EXERCISE DESCRIPTION: From the line that contains "State.reset with ecLengths" to the final line of the entries, return every line exactly and leave out all others.

*** Block opens ***

-- ==== Sys2Proof/Machine/Ops.lean ====
section
/-! DEFINITION. The operations every command shares: recording an error (this hardware's exception entry,
60_exceptions.md R232), acceptance (40_command_control.md R112), completion (R114) and reset (70_reset_and_hazards.md
R260). Acknowledging an error, the counterpart of a return, is `writeStatus` in Flags.lean (60_exceptions.md R239). -/

namespace Sys2Proof.Machine

/-- `raise Error(code, info)` (60_exceptions.md R232): the first error is kept, a later one only sets ERRMULT. -/
def raiseError (code : ErrCode) (info : Word) (s : State) : State :=
  if s.err then { s with errMult := true } else { s with err := true, errCode := code, errInfo := info }

/-- Acceptance of the command word `w` (40_command_control.md R112): load the latch, BUSY <- 1, DONE <- 0. -/
def accept (w : Word) (s : State) : State :=
  { s with
    latch :=
      { word := w, version := s.version, ecl := s.ecl, mask := s.mask, dlen := s.dataLen, elen := s.ecLen }
    busy := true
    done := false }

/-- What the completion step does beside the command's own effect (40_command_control.md R114): BUSY <- 0, DONE <- 1. -/
def complete (s : State) : State := { s with busy := false, done := true }

/-- Assertion of `QR_RST` (70_reset_and_hazards.md R260, 10_state.md R52). The parameter, what happens next and what the
host last read are not state of the block and stay; the unspecified CW bytes are fresh (log 14). -/
def applyReset (s : State) : State :=
  { State.reset with ecLengths := s.ecLengths, resets := s.resets + 1, inbox := s.inbox, readData := s.readData }

end Sys2Proof.Machine
end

*** Block closes ***

SOLUTION:
  { State.reset with ecLengths := s.ecLengths, resets := s.resets + 1, inbox := s.inbox, readData := s.readData }

end Sys2Proof.Machine
end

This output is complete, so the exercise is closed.